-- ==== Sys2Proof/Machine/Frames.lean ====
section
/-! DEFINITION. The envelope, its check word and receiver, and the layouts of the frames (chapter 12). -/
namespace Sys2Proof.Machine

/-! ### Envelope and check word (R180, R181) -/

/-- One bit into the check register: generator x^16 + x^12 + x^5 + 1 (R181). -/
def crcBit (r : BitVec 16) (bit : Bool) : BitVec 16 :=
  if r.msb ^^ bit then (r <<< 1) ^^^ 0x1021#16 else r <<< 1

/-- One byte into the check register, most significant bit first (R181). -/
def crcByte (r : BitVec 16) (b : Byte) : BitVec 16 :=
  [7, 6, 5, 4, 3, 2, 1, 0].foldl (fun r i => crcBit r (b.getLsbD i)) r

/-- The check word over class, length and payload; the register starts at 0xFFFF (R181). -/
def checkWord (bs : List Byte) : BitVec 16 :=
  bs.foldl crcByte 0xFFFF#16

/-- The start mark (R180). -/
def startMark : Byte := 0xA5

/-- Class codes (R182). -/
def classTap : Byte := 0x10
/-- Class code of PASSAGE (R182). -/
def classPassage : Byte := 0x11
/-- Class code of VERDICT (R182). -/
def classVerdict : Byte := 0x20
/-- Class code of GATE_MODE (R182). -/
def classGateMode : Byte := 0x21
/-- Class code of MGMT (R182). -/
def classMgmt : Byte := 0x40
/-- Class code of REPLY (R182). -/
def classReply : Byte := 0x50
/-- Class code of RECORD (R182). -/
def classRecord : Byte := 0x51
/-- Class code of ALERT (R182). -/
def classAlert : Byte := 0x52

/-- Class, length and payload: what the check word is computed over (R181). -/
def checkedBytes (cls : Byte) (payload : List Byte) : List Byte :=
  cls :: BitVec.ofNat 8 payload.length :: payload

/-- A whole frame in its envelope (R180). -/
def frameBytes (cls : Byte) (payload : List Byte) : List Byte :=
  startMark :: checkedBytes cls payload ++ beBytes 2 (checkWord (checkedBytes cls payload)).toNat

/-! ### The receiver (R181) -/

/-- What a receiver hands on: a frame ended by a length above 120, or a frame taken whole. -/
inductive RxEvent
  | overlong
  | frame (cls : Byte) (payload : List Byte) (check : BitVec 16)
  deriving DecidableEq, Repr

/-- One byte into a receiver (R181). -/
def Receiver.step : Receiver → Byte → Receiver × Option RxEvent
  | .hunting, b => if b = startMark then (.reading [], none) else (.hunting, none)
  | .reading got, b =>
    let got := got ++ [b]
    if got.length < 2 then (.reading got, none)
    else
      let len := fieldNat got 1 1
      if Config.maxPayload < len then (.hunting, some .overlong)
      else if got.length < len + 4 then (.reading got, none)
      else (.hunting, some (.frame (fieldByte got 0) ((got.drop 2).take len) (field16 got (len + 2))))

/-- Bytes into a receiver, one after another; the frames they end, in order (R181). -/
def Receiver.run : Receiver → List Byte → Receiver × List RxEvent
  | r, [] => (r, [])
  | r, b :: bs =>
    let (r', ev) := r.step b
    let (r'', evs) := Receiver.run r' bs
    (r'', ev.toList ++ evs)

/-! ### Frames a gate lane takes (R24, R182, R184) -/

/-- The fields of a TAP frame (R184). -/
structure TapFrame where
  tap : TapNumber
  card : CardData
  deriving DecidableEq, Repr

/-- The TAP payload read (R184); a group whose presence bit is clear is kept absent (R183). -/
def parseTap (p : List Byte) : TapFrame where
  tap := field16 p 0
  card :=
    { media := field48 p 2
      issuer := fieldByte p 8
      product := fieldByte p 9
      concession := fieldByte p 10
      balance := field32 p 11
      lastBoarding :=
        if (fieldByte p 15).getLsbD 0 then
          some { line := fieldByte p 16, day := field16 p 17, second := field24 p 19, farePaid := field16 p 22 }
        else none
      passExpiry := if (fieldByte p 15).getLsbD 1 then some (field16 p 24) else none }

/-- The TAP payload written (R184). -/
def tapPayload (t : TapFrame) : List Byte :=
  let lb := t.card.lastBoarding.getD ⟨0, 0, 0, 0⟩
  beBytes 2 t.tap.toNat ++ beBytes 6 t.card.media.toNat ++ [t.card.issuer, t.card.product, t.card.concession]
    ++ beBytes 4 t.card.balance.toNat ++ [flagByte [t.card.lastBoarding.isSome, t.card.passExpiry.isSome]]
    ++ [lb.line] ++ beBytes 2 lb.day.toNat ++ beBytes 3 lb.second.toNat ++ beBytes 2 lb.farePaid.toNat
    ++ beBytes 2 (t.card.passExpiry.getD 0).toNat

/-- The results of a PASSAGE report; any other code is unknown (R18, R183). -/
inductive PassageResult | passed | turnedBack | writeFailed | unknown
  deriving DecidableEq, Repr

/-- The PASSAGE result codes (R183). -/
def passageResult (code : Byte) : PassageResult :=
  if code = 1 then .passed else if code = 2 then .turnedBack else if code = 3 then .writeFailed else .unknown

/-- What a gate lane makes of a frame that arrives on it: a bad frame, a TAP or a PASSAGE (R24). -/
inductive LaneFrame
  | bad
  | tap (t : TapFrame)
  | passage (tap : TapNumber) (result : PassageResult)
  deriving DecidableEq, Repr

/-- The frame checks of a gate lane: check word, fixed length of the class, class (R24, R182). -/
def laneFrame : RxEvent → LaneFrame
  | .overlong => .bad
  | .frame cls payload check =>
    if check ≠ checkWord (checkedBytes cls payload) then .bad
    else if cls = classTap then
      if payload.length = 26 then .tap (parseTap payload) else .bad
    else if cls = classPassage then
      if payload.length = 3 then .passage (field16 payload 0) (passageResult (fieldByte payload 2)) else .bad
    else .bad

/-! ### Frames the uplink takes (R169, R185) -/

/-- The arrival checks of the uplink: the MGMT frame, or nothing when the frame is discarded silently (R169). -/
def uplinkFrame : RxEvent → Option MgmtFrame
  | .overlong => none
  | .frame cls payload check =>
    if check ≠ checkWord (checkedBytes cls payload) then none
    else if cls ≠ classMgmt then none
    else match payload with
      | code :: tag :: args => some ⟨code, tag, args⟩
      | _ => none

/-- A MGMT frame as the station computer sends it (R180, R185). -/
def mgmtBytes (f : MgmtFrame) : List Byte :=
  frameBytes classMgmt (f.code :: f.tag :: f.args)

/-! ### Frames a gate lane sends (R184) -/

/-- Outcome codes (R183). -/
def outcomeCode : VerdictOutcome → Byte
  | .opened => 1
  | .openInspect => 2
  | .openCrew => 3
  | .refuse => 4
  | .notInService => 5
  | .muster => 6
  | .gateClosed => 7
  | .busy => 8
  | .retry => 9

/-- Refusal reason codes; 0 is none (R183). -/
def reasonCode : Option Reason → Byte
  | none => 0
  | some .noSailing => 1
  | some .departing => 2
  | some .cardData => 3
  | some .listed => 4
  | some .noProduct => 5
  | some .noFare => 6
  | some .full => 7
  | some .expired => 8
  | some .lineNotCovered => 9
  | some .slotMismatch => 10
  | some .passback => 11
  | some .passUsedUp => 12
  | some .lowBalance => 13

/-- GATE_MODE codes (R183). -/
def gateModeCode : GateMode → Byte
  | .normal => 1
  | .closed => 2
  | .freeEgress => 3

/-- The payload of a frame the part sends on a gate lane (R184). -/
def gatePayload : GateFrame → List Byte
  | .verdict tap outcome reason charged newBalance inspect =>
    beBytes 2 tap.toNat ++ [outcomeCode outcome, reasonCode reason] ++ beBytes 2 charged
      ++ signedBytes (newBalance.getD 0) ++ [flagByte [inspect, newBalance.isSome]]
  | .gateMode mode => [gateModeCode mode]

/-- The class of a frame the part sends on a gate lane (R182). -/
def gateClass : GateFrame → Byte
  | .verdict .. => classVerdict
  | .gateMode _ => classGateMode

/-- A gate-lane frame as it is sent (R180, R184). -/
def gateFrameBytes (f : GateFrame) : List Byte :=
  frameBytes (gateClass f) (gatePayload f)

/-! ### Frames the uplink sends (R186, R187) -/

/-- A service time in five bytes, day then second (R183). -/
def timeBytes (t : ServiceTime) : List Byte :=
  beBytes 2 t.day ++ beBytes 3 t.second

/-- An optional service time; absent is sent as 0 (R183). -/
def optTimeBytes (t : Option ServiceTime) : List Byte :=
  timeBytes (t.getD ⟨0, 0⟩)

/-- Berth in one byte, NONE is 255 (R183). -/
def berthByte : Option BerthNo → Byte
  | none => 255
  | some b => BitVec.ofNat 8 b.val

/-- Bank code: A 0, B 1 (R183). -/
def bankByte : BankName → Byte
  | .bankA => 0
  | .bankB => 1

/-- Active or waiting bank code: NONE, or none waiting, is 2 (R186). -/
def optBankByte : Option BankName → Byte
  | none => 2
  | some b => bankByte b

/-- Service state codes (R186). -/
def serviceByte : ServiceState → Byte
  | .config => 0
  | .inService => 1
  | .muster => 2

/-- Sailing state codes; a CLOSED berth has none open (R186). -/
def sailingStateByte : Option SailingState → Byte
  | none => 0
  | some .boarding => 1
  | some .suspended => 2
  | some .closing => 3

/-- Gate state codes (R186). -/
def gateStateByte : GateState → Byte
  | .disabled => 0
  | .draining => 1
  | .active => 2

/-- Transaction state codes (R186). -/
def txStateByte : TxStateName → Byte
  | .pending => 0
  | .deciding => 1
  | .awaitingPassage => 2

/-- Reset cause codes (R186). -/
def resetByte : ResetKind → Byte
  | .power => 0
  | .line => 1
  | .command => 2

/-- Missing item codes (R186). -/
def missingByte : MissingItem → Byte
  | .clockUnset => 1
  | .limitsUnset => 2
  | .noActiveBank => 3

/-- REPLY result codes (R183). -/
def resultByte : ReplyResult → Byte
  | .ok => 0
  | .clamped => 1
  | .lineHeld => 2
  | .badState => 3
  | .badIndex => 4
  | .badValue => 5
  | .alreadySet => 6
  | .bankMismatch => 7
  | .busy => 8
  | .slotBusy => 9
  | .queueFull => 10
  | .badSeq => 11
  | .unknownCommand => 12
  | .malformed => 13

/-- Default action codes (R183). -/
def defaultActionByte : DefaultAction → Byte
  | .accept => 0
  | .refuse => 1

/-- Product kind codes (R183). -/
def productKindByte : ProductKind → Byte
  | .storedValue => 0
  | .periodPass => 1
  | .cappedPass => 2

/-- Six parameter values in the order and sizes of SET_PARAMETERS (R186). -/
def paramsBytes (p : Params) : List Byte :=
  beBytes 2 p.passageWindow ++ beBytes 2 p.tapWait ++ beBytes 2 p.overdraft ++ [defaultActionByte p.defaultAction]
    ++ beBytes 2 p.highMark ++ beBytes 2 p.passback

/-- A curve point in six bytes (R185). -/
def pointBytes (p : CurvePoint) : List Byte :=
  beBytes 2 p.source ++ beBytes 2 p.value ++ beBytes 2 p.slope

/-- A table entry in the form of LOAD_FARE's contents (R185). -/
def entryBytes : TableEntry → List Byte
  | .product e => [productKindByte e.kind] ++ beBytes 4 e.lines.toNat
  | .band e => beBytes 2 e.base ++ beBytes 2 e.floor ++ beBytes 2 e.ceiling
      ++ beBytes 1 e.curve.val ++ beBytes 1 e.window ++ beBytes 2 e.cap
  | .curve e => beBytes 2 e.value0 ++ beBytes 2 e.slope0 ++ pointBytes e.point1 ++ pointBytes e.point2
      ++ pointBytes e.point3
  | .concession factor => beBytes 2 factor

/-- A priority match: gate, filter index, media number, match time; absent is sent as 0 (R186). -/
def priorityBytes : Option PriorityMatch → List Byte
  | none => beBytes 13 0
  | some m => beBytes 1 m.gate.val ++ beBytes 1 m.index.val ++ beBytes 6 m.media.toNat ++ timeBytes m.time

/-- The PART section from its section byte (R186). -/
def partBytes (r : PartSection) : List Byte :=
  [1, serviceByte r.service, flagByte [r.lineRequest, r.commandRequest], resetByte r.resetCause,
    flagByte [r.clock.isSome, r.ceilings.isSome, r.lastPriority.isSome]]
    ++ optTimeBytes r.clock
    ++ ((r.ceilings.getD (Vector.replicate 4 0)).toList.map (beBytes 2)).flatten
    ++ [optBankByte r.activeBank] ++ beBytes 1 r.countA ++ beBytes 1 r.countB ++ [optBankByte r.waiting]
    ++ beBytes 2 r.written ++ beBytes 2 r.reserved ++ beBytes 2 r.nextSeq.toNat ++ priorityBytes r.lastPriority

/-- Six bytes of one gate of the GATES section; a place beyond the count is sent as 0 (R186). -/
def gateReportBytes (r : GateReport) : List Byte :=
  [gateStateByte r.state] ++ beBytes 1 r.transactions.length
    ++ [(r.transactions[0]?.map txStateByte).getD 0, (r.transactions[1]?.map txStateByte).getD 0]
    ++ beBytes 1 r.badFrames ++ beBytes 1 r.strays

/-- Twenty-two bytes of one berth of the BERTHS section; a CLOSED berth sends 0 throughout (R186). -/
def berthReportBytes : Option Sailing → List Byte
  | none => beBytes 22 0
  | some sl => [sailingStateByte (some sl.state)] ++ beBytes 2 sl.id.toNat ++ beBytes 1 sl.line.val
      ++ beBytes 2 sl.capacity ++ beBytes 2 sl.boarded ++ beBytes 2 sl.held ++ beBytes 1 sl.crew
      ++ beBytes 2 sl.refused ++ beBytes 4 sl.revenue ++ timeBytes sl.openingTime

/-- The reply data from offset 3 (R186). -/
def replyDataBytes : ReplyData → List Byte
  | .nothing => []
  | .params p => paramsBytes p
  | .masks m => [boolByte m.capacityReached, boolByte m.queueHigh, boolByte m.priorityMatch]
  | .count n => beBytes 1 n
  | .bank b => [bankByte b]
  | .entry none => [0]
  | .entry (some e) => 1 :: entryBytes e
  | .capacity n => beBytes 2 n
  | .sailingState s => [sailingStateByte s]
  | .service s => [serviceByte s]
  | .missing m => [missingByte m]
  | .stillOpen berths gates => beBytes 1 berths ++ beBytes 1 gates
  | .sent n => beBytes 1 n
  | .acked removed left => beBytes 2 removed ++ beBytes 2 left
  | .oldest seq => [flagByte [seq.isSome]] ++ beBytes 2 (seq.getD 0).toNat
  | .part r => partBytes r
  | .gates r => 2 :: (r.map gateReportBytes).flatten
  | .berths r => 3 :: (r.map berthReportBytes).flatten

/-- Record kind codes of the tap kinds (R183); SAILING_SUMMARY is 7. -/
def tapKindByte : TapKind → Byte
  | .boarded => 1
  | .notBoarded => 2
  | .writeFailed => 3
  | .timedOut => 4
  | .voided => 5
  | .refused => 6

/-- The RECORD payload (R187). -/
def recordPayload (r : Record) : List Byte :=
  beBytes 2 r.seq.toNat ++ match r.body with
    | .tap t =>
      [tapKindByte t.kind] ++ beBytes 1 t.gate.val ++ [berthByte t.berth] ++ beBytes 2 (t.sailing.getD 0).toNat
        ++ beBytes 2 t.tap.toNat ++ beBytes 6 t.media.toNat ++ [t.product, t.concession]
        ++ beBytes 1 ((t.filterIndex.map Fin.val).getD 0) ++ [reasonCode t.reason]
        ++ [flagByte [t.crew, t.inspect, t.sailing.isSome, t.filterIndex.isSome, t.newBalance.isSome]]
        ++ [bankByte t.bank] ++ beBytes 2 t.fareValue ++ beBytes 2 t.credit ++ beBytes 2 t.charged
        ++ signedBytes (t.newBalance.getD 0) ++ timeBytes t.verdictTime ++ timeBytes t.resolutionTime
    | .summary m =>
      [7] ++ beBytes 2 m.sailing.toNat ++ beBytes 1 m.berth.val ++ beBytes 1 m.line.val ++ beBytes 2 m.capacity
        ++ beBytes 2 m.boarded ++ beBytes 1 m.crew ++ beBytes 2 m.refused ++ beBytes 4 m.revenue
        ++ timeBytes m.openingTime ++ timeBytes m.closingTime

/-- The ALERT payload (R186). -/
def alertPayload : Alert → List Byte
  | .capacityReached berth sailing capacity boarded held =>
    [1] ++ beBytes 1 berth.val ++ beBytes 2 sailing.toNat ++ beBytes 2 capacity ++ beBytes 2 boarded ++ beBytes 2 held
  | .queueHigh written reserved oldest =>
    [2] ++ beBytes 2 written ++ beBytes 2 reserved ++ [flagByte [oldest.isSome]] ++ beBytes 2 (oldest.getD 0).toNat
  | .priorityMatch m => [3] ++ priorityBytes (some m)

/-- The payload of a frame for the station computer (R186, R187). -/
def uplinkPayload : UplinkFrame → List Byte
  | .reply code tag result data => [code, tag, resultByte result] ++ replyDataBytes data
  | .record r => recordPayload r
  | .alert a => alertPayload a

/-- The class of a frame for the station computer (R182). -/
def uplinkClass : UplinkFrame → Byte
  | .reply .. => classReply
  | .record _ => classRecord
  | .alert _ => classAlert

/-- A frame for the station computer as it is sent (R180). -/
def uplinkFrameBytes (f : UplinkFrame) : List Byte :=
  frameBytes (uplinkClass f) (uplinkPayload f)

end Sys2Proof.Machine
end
# # # # # # #
• [Prompt]:
Repeat the material word for word from its opening line up to and including the line containing "mark (R180). -/".

• [Task result]:
-- ==== Sys2Proof/Machine/Frames.lean ====
section
/-! DEFINITION. The envelope, its check word and receiver, and the layouts of the frames (chapter 12). -/
namespace Sys2Proof.Machine

/-! ### Envelope and check word (R180, R181) -/

/-- One bit into the check register: generator x^16 + x^12 + x^5 + 1 (R181). -/
def crcBit (r : BitVec 16) (bit : Bool) : BitVec 16 :=
  if r.msb ^^ bit then (r <<< 1) ^^^ 0x1021#16 else r <<< 1

/-- One byte into the check register, most significant bit first (R181). -/
def crcByte (r : BitVec 16) (b : Byte) : BitVec 16 :=
  [7, 6, 5, 4, 3, 2, 1, 0].foldl (fun r i => crcBit r (b.getLsbD i)) r

/-- The check word over class, length and payload; the register starts at 0xFFFF (R181). -/
def checkWord (bs : List Byte) : BitVec 16 :=
  bs.foldl crcByte 0xFFFF#16

/-- The start mark (R180). -/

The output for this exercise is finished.